Saved entries:
-- ==== Sys2Proof/Laws/Scalar.lean ====
section
/-!
SUPPORT. What a lone scalar syllable does (R73).
-/

namespace Sys2Proof.Machine

@[simp] theorem setTile_onTile {s : State} (h : Tab.wf {} s.tiles = true) (t : Nat) (x : Tile) (f : Tile → Tile) :
    (s.setTile t x).onTile t f = s.setTile t (f x) := by
  simp only [State.onTile_eq, State.tile_setTile_self h, State.setTile_setTile h]

theorem State.Ready.st {s : State} {t : Nat} (h : s.Ready t) : (s.tile t).st = .running := by
  have := h.issues; simp only [Tile.issues, Bool.and_eq_true, decide_eq_true_eq] at this; exact this.1.1.1

theorem writeCsr_st (x : Tile) (n : Nat) (v : W64) : (writeCsr x n v).st = x.st := by
  unfold writeCsr
  split <;> first | rfl | skip
  split
  · unfold writeEngineCsr; simp only; split <;> rfl
  · rfl

/-- No scalar syllable changes the state of its tile. -/
theorem scalarEffect_st (gt cyc : W64) (t : Nat) (x : Tile) (w : W64) (o : Option W64) (new : Tile) :
    (scalarEffect gt cyc t x w o new).st = new.st := by
  unfold scalarEffect
  simp only
  repeat' split
  all_goals simp [writeCsr_st]

/-- A lone scalar syllable other than `csrr` and `csrw`: its effect on the tile. -/
theorem scalar_lone {s : State} {i : Issue} {f : BitVec 48} (h : s.CanIssue i) (hgd : s.guarded i) (hs : i.slot = 1 ∨ i.slot = 2) {op : Nat} (ho : op < 256)
    (hok : scalarOk (syllable 3 op i.guard f) = true) (h1 : op ≠ 0xF0) (h2 : op ≠ 0xF1) :
    s.syllable i 3 op f = s.ran i.tile
      (scalarEffect s.clk.gt s.clk.tileCycles i.tile (s.tile i.tile) (syllable 3 op i.guard f) none) := by
  have hk : sKind (syllable 3 op i.guard f) = 3 := sKind_syllable (by decide) ho _ _
  have hop : sOp (syllable 3 op i.guard f) = op := sOp_syllable (by decide) ho _ _
  have hg : sGuard (syllable 3 op i.guard f) = i.guard.toNat := sGuard_syllable (by decide) ho _ _
  have hslot : slotAllows i.slot.val (syllable 3 op i.guard f) = true := by
    simp only [slotAllows, hk, hop]; rcases hs with e | e <;> rw [e] <;> simp [h1, h2]
  have hon : guardOn (s.tile i.tile) (syllable 3 op i.guard f) = true := by
    simp only [guardOn, hg]; exact hgd
  refine syllable_lone h.ready h.alone rfl hslot (by simp [syllableOk, hk, hok]) (by simp [needsPrivilege, hk, hop, h1, h2])
    (by simp [isFar, hk]) ?_ (by simp [isLong, hk]) (by simp [hk])
    (by rcases hs with e | e <;> simp [e, dispatches, sKind_nop]) ?_ ?_ ?_
  · rcases hs with e | e <;> simp [State.waits, e, matrixWaits, State.streamWaits, farWaits, sKind_nop, isFar_nop]
  · have hget : (lone i.slot (syllable 3 op i.guard f)).getD i.slot.val nopWord = syllable 3 op i.guard f := by
      rw [lone_getD _ _ _ i.slot.isLt, if_pos rfl]
    unfold slotEffect
    simp only [hget, hk, hop, hon]
    rcases hs with e | e <;> simp [e, h1, setTile_onTile h.inv.tiles.tiles, State.ran]
  · rfl
  · rw [State.ran, State.tile_setTile_self h.inv.tiles.tiles, scalarEffect_st]
    exact fun c => by simp [Tile.past, h.ready.st] at c

end Sys2Proof.Machine
end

## Activity
Go through the data and show each line that holds "tiles".

## Solved problem
@[simp] theorem setTile_onTile {s : State} (h : Tab.wf {} s.tiles = true) (t : Nat) (x : Tile) (f : Tile → Tile) :
    rcases hs with e | e <;> simp [e, h1, setTile_onTile h.inv.tiles.tiles, State.ran]
  · rw [State.ran, State.tile_setTile_self h.inv.tiles.tiles, scalarEffect_st]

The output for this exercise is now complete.